/-! ### `modPlay` -/

@[simp] theorem Device.modPlay_mem (s : Device) (d q p : Nat) (f : Play → Play) : (s.modPlay d q p f).mem = s.mem := rfl
@[simp] theorem Device.modPlay_damaged (s : Device) (d q p : Nat) (f : Play → Play) : (s.modPlay d q p f).damaged = s.damaged := rfl
@[simp] theorem Device.modPlay_ident (s : Device) (d q p : Nat) (f : Play → Play) : (s.modPlay d q p f).ident = s.ident := rfl
@[simp] theorem Device.modPlay_fuses (s : Device) (d q p : Nat) (f : Play → Play) : (s.modPlay d q p f).fuses = s.fuses := rfl
@[simp] theorem Device.modPlay_mps (s : Device) (d q p : Nat) (f : Play → Play) : (s.modPlay d q p f).mps = s.mps := rfl
@[simp] theorem Device.modPlay_boot (s : Device) (d q p : Nat) (f : Play → Play) : (s.modPlay d q p f).boot = s.boot := rfl
@[simp] theorem Device.modPlay_power (s : Device) (d q p : Nat) (f : Play → Play) : (s.modPlay d q p f).power = s.power := rfl
@[simp] theorem Device.modPlay_panel (s : Device) (d q p : Nat) (f : Play → Play) : (s.modPlay d q p f).panel = s.panel := rfl
@[simp] theorem Device.modPlay_log (s : Device) (d q p : Nat) (f : Play → Play) : (s.modPlay d q p f).log = s.log := rfl
@[simp] theorem Device.modPlay_net (s : Device) (d q p : Nat) (f : Play → Play) : (s.modPlay d q p f).net = s.net := rfl
@[simp] theorem Device.modPlay_job (s : Device) (d q p : Nat) (f : Play → Play) : (s.modPlay d q p f).job = s.job := rfl
@[simp] theorem Device.modPlay_ops (s : Device) (d q p : Nat) (f : Play → Play) : (s.modPlay d q p f).ops = s.ops := rfl
@[simp] theorem Device.modPlay_endedOps (s : Device) (d q p : Nat) (f : Play → Play) : (s.modPlay d q p f).endedOps = s.endedOps := rfl
@[simp] theorem Device.modPlay_serials (s : Device) (d q p : Nat) (f : Play → Play) : (s.modPlay d q p f).serials = s.serials := rfl
@[simp] theorem Device.modPlay_clusters (s : Device) (d q p : Nat) (f : Play → Play) : (s.modPlay d q p f).clusters = s.clusters := rfl
@[simp] theorem Device.modPlay_dies (s : Device) (d q p : Nat) (f : Play → Play) : (s.modPlay d q p f).dies = s.dies := rfl
@[simp] theorem Device.modPlay_stripes (s : Device) (d q p : Nat) (f : Play → Play) : (s.modPlay d q p f).stripes = s.stripes := rfl
@[simp] theorem Device.modPlay_ingest (s : Device) (d q p : Nat) (f : Play → Play) : (s.modPlay d q p f).ingest = s.ingest := rfl
@[simp] theorem Device.modPlay_pdies (s : Device) (d q p : Nat) (f : Play → Play) : (s.modPlay d q p f).pdies = s.pdies := rfl
@[simp] theorem Device.modPlay_reduction (s : Device) (d q p : Nat) (f : Play → Play) : (s.modPlay d q p f).reduction = s.reduction := rfl
@[simp] theorem Device.modPlay_stepTokens (s : Device) (d q p : Nat) (f : Play → Play) : (s.modPlay d q p f).stepTokens = s.stepTokens := rfl
@[simp] theorem Device.modPlay_streamTokens (s : Device) (d q p : Nat) (f : Play → Play) : (s.modPlay d q p f).streamTokens = s.streamTokens := rfl
@[simp] theorem Device.modPlay_counters (s : Device) (d q p : Nat) (f : Play → Play) : (s.modPlay d q p f).counters = s.counters := rfl
@[simp] theorem Device.modPlay_frozen (s : Device) (d q p : Nat) (f : Play → Play) : (s.modPlay d q p f).frozen = s.frozen := rfl
@[simp] theorem Device.modPlay_corrected (s : Device) (d q p : Nat) (f : Play → Play) : (s.modPlay d q p f).corrected = s.corrected := rfl
@[simp] theorem Device.modPlay_correctedFrom (s : Device) (d q p : Nat) (f : Play → Play) : (s.modPlay d q p f).correctedFrom = s.correctedFrom := rfl
@[simp] theorem Device.modPlay_fresh (s : Device) (d q p : Nat) (f : Play → Play) : (s.modPlay d q p f).fresh = s.fresh := rfl
@[simp] theorem Device.modPlay_cluster (s : Device) (d q p : Nat) (f : Play → Play) (i : Nat) : (s.modPlay d q p f).cluster i = s.cluster i := rfl
@[simp] theorem Device.modPlay_die (s : Device) (d q p : Nat) (f : Play → Play) (i : Nat) : (s.modPlay d q p f).die i = s.die i := rfl
@[simp] theorem Device.modPlay_stripe (s : Device) (d q p : Nat) (f : Play → Play) (i : Nat) : (s.modPlay d q p f).stripe i = s.stripe i := rfl
@[simp] theorem Device.modPlay_pdie (s : Device) (d q p : Nat) (f : Play → Play) (i : Nat) : (s.modPlay d q p f).pdie i = s.pdie i := rfl
@[simp] theorem Device.modPlay_mp (s : Device) (d q p : Nat) (f : Play → Play) (i : Nat) : (s.modPlay d q p f).mp i = s.mp i := rfl
@[simp] theorem Device.modPlay_fuse (s : Device) (d q p : Nat) (f : Play → Play) (i : Nat) : (s.modPlay d q p f).fuse i = s.fuse i := rfl
@[simp] theorem Device.modPlay_port (s : Device) (d q p : Nat) (f : Play → Play) (i : Nat) : (s.modPlay d q p f).port i = s.port i := rfl
@[simp] theorem Device.modPlay_flow (s : Device) (d q p : Nat) (f : Play → Play) (i : Nat) : (s.modPlay d q p f).flow i = s.flow i := rfl

/-! ### `modDie` -/

@[simp] theorem Device.modDie_mem (s : Device) (d : Nat) (f : Die → Die) : (s.modDie d f).mem = s.mem := rfl
@[simp] theorem Device.modDie_damaged (s : Device) (d : Nat) (f : Die → Die) : (s.modDie d f).damaged = s.damaged := rfl
@[simp] theorem Device.modDie_ident (s : Device) (d : Nat) (f : Die → Die) : (s.modDie d f).ident = s.ident := rfl
@[simp] theorem Device.modDie_fuses (s : Device) (d : Nat) (f : Die → Die) : (s.modDie d f).fuses = s.fuses := rfl
@[simp] theorem Device.modDie_mps (s : Device) (d : Nat) (f : Die → Die) : (s.modDie d f).mps = s.mps := rfl
@[simp] theorem Device.modDie_boot (s : Device) (d : Nat) (f : Die → Die) : (s.modDie d f).boot = s.boot := rfl
@[simp] theorem Device.modDie_power (s : Device) (d : Nat) (f : Die → Die) : (s.modDie d f).power = s.power := rfl
@[simp] theorem Device.modDie_panel (s : Device) (d : Nat) (f : Die → Die) : (s.modDie d f).panel = s.panel := rfl
@[simp] theorem Device.modDie_log (s : Device) (d : Nat) (f : Die → Die) : (s.modDie d f).log = s.log := rfl
@[simp] theorem Device.modDie_net (s : Device) (d : Nat) (f : Die → Die) : (s.modDie d f).net = s.net := rfl
@[simp] theorem Device.modDie_job (s : Device) (d : Nat) (f : Die → Die) : (s.modDie d f).job = s.job := rfl
@[simp] theorem Device.modDie_ops (s : Device) (d : Nat) (f : Die → Die) : (s.modDie d f).ops = s.ops := rfl
@[simp] theorem Device.modDie_endedOps (s : Device) (d : Nat) (f : Die → Die) : (s.modDie d f).endedOps = s.endedOps := rfl
@[simp] theorem Device.modDie_serials (s : Device) (d : Nat) (f : Die → Die) : (s.modDie d f).serials = s.serials := rfl
@[simp] theorem Device.modDie_clusters (s : Device) (d : Nat) (f : Die → Die) : (s.modDie d f).clusters = s.clusters := rfl
@[simp] theorem Device.modDie_quads (s : Device) (d : Nat) (f : Die → Die) : (s.modDie d f).quads = s.quads := rfl
@[simp] theorem Device.modDie_stripes (s : Device) (d : Nat) (f : Die → Die) : (s.modDie d f).stripes = s.stripes := rfl
@[simp] theorem Device.modDie_ingest (s : Device) (d : Nat) (f : Die → Die) : (s.modDie d f).ingest = s.ingest := rfl
@[simp] theorem Device.modDie_pdies (s : Device) (d : Nat) (f : Die → Die) : (s.modDie d f).pdies = s.pdies := rfl
@[simp] theorem Device.modDie_reduction (s : Device) (d : Nat) (f : Die → Die) : (s.modDie d f).reduction = s.reduction := rfl
@[simp] theorem Device.modDie_stepTokens (s : Device) (d : Nat) (f : Die → Die) : (s.modDie d f).stepTokens = s.stepTokens := rfl
@[simp] theorem Device.modDie_streamTokens (s : Device) (d : Nat) (f : Die → Die) : (s.modDie d f).streamTokens = s.streamTokens := rfl
@[simp] theorem Device.modDie_counters (s : Device) (d : Nat) (f : Die → Die) : (s.modDie d f).counters = s.counters := rfl
@[simp] theorem Device.modDie_frozen (s : Device) (d : Nat) (f : Die → Die) : (s.modDie d f).frozen = s.frozen := rfl
@[simp] theorem Device.modDie_corrected (s : Device) (d : Nat) (f : Die → Die) : (s.modDie d f).corrected = s.corrected := rfl
@[simp] theorem Device.modDie_correctedFrom (s : Device) (d : Nat) (f : Die → Die) : (s.modDie d f).correctedFrom = s.correctedFrom := rfl
@[simp] theorem Device.modDie_fresh (s : Device) (d : Nat) (f : Die → Die) : (s.modDie d f).fresh = s.fresh := rfl
@[simp] theorem Device.modDie_cluster (s : Device) (d : Nat) (f : Die → Die) (i : Nat) : (s.modDie d f).cluster i = s.cluster i := rfl
@[simp] theorem Device.modDie_quad (s : Device) (d : Nat) (f : Die → Die) (i j : Nat) : (s.modDie d f).quad i j = s.quad i j := rfl
@[simp] theorem Device.modDie_stripe (s : Device) (d : Nat) (f : Die → Die) (i : Nat) : (s.modDie d f).stripe i = s.stripe i := rfl
@[simp] theorem Device.modDie_pdie (s : Device) (d : Nat) (f : Die → Die) (i : Nat) : (s.modDie d f).pdie i = s.pdie i := rfl
@[simp] theorem Device.modDie_mp (s : Device) (d : Nat) (f : Die → Die) (i : Nat) : (s.modDie d f).mp i = s.mp i := rfl
@[simp] theorem Device.modDie_fuse (s : Device) (d : Nat) (f : Die → Die) (i : Nat) : (s.modDie d f).fuse i = s.fuse i := rfl
@[simp] theorem Device.modDie_port (s : Device) (d : Nat) (f : Die → Die) (i : Nat) : (s.modDie d f).port i = s.port i := rfl
@[simp] theorem Device.modDie_flow (s : Device) (d : Nat) (f : Die → Die) (i : Nat) : (s.modDie d f).flow i = s.flow i := rfl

━━━━━━━━━━━━━━━━━━━━

- [Exercise]: Whenever the word "panel" shows up in a line of the entries above, copy that line.

- [Response to this task]:
@[simp] theorem Device.modPlay_panel (s : Device) (d q p : Nat) (f : Play → Play) : (s.modPlay d q p f).panel = s.panel := rfl
@[simp] theorem Device.modDie_panel (s : Device) (d : Nat) (f : Die → Die) : (s.modDie d f).panel = s.panel := rfl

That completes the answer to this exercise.